PROBLEM STATEMENT — Would you repeat the entries beneath, with nothing changed?
BEGIN DATA SUPPLIED
-- ==== Sys2Proof/Machine/Flags.lean ====
section
/-! DEFINITION. The status flags (spec/10_state.md R34) and every flag computation the spec gives: SetZN, AddToA,
Compare and the shift primitives (spec/40_execution.md R155 to R158). They act on the register file alone. -/

namespace Sys2Proof.Machine

/-- The eight flags of P (spec/10_state.md R34). -/
inductive Flag where
  | c
  | z
  | i
  | d
  | b
  | u
  | v
  | n
deriving DecidableEq, Repr

/-- The bit position of a flag in P (R34). -/
def Flag.bit : Flag → Nat
  | .c => 0
  | .z => 1
  | .i => 2
  | .d => 3
  | .b => 4
  | .u => 5
  | .v => 6
  | .n => 7

/-- The byte with one bit set. -/
def bitMask (k : Nat) : Byte := 1#8 <<< k

/-- A flag of a status byte. -/
def flagOf (p : Byte) (f : Flag) : Bool := p.getLsbD f.bit

/-- A status byte with one flag written. -/
def withFlag (f : Flag) (v : Bool) (p : Byte) : Byte :=
  if v then p ||| bitMask f.bit else p &&& ~~~bitMask f.bit

/-- Read a flag of the live P. -/
def Cpu.flag (c : Cpu) (f : Flag) : Bool := flagOf c.p f

/-- Write a flag of the live P. -/
def Cpu.setFlag (f : Flag) (v : Bool) (c : Cpu) : Cpu := { c with p := withFlag f v c.p }

/-- SetZN(v): Z is set exactly when v = 0, N is bit 7 of v; no other flag (spec/40_execution.md R155). -/
def Cpu.setZN (v : Byte) (c : Cpu) : Cpu := (c.setFlag .z (v == 0x00#8)).setFlag .n (v.getLsbD 7)

/-- Write A and set Z and N from it. -/
def Cpu.loadA (v : Byte) (c : Cpu) : Cpu := ({ c with a := v } : Cpu).setZN v

/-- Write X and set Z and N from it. -/
def Cpu.loadX (v : Byte) (c : Cpu) : Cpu := ({ c with x := v } : Cpu).setZN v

/-- Write Y and set Z and N from it. -/
def Cpu.loadY (v : Byte) (c : Cpu) : Cpu := ({ c with y := v } : Cpu).setZN v

/-- A carry as a byte. -/
def carryByte (v : Bool) : Byte := if v then 0x01 else 0x00

/-- The 9-bit sum A + m + C of the adder (R156). -/
def adderSum (a m : Byte) (carry : Bool) : Nat := a.toNat + m.toNat + carry.toNat

/-- The overflow of the adder: `((m ^ r) & (r ^ A) & 0x80) != 0` (R156). -/
def adderOverflow (a m r : Byte) : Bool := ((m ^^^ r) &&& (r ^^^ a) &&& 0x80#8) != 0x00#8

/-- AddToA(m), the shared binary adder; P.D is not read (R156). -/
def Cpu.addToA (m : Byte) (c : Cpu) : Cpu :=
  let sum := adderSum c.a m (c.flag .c)
  let r := BitVec.ofNat 8 sum
  ((c.setFlag .c (decide (0xFF < sum))).setFlag .v (adderOverflow c.a m r)).loadA r

/-- Compare(reg, m): C is `reg >= m` unsigned, Z and N from `reg - m`; V and the register stay (R157). -/
def Cpu.compare (reg m : Byte) (c : Cpu) : Cpu := (c.setFlag .c (decide (m ≤ reg))).setZN (reg - m)

/-- ShiftL(b): the result, and C written with the bit shifted off (R158). -/
def shiftL (b : Byte) (c : Cpu) : Byte × Cpu := (b <<< 1, c.setFlag .c (b.getLsbD 7))

/-- ShiftR(b) (R158). -/
def shiftR (b : Byte) (c : Cpu) : Byte × Cpu := (b >>> 1, c.setFlag .c (b.getLsbD 0))

/-- RotL(b): the carry in is C before the instruction (R158). -/
def rotL (b : Byte) (c : Cpu) : Byte × Cpu :=
  ((b <<< 1) ||| carryByte (c.flag .c), c.setFlag .c (b.getLsbD 7))

/-- RotR(b): the carry in is C before the instruction (R158). -/
def rotR (b : Byte) (c : Cpu) : Byte × Cpu :=
  ((b >>> 1) ||| (carryByte (c.flag .c) <<< 7), c.setFlag .c (b.getLsbD 0))

/-- The byte PHP pushes: P with B and U forced to 1 (spec/45_stack_flags_misc.md R302). -/
def pushedStatus (p : Byte) : Byte := p ||| 0x30#8

/-- The status PLP and RTI restore: B forced to 0 and U forced to 1 (R303; spec/44_control.md R285). -/
def restoredStatus (b : Byte) : Byte := (b &&& ~~~0x10#8) ||| 0x20#8

end Sys2Proof.Machine
end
END DATA SUPPLIED
EXERCISE RESULT —
-- ==== Sys2Proof/Machine/Flags.lean ====
section
/-! DEFINITION. The status flags (spec/10_state.md R34) and every flag computation the spec gives: SetZN, AddToA,
Compare and the shift primitives (spec/40_execution.md R155 to R158). They act on the register file alone. -/

namespace Sys2Proof.Machine

/-- The eight flags of P (spec/10_state.md R34). -/
inductive Flag where
  | c
  | z
  | i
  | d
  | b
  | u
  | v
  | n
deriving DecidableEq, Repr

/-- The bit position of a flag in P (R34). -/
def Flag.bit : Flag → Nat
  | .c => 0
  | .z => 1
  | .i => 2
  | .d => 3
  | .b => 4
  | .u => 5
  | .v => 6
  | .n => 7

/-- The byte with one bit set. -/
def bitMask (k : Nat) : Byte := 1#8 <<< k

/-- A flag of a status byte. -/
def flagOf (p : Byte) (f : Flag) : Bool := p.getLsbD f.bit

/-- A status byte with one flag written. -/
def withFlag (f : Flag) (v : Bool) (p : Byte) : Byte :=
  if v then p ||| bitMask f.bit else p &&& ~~~bitMask f.bit

/-- Read a flag of the live P. -/
def Cpu.flag (c : Cpu) (f : Flag) : Bool := flagOf c.p f

/-- Write a flag of the live P. -/
def Cpu.setFlag (f : Flag) (v : Bool) (c : Cpu) : Cpu := { c with p := withFlag f v c.p }

/-- SetZN(v): Z is set exactly when v = 0, N is bit 7 of v; no other flag (spec/40_execution.md R155). -/
def Cpu.setZN (v : Byte) (c : Cpu) : Cpu := (c.setFlag .z (v == 0x00#8)).setFlag .n (v.getLsbD 7)

/-- Write A and set Z and N from it. -/
def Cpu.loadA (v : Byte) (c : Cpu) : Cpu := ({ c with a := v } : Cpu).setZN v

/-- Write X and set Z and N from it. -/
def Cpu.loadX (v : Byte) (c : Cpu) : Cpu := ({ c with x := v } : Cpu).setZN v

/-- Write Y and set Z and N from it. -/
def Cpu.loadY (v : Byte) (c : Cpu) : Cpu := ({ c with y := v } : Cpu).setZN v

/-- A carry as a byte. -/
def carryByte (v : Bool) : Byte := if v then 0x01 else 0x00

/-- The 9-bit sum A + m + C of the adder (R156). -/
def adderSum (a m : Byte) (carry : Bool) : Nat := a.toNat + m.toNat + carry.toNat

/-- The overflow of the adder: `((m ^ r) & (r ^ A) & 0x80) != 0` (R156). -/
def adderOverflow (a m r : Byte) : Bool := ((m ^^^ r) &&& (r ^^^ a) &&& 0x80#8) != 0x00#8

/-- AddToA(m), the shared binary adder; P.D is not read (R156). -/
def Cpu.addToA (m : Byte) (c : Cpu) : Cpu :=
  let sum := adderSum c.a m (c.flag .c)
  let r := BitVec.ofNat 8 sum
  ((c.setFlag .c (decide (0xFF < sum))).setFlag .v (adderOverflow c.a m r)).loadA r

/-- Compare(reg, m): C is `reg >= m` unsigned, Z and N from `reg - m`; V and the register stay (R157). -/
def Cpu.compare (reg m : Byte) (c : Cpu) : Cpu := (c.setFlag .c (decide (m ≤ reg))).setZN (reg - m)

/-- ShiftL(b): the result, and C written with the bit shifted off (R158). -/
def shiftL (b : Byte) (c : Cpu) : Byte × Cpu := (b <<< 1, c.setFlag .c (b.getLsbD 7))

/-- ShiftR(b) (R158). -/
def shiftR (b : Byte) (c : Cpu) : Byte × Cpu := (b >>> 1, c.setFlag .c (b.getLsbD 0))

/-- RotL(b): the carry in is C before the instruction (R158). -/
def rotL (b : Byte) (c : Cpu) : Byte × Cpu :=
  ((b <<< 1) ||| carryByte (c.flag .c), c.setFlag .c (b.getLsbD 7))

/-- RotR(b): the carry in is C before the instruction (R158). -/
def rotR (b : Byte) (c : Cpu) : Byte × Cpu :=
  ((b >>> 1) ||| (carryByte (c.flag .c) <<< 7), c.setFlag .c (b.getLsbD 0))

/-- The byte PHP pushes: P with B and U forced to 1 (spec/45_stack_flags_misc.md R302). -/
def pushedStatus (p : Byte) : Byte := p ||| 0x30#8

/-- The status PLP and RTI restore: B forced to 0 and U forced to 1 (R303; spec/44_control.md R285). -/
def restoredStatus (b : Byte) : Byte := (b &&& ~~~0x10#8) ||| 0x20#8

end Sys2Proof.Machine
end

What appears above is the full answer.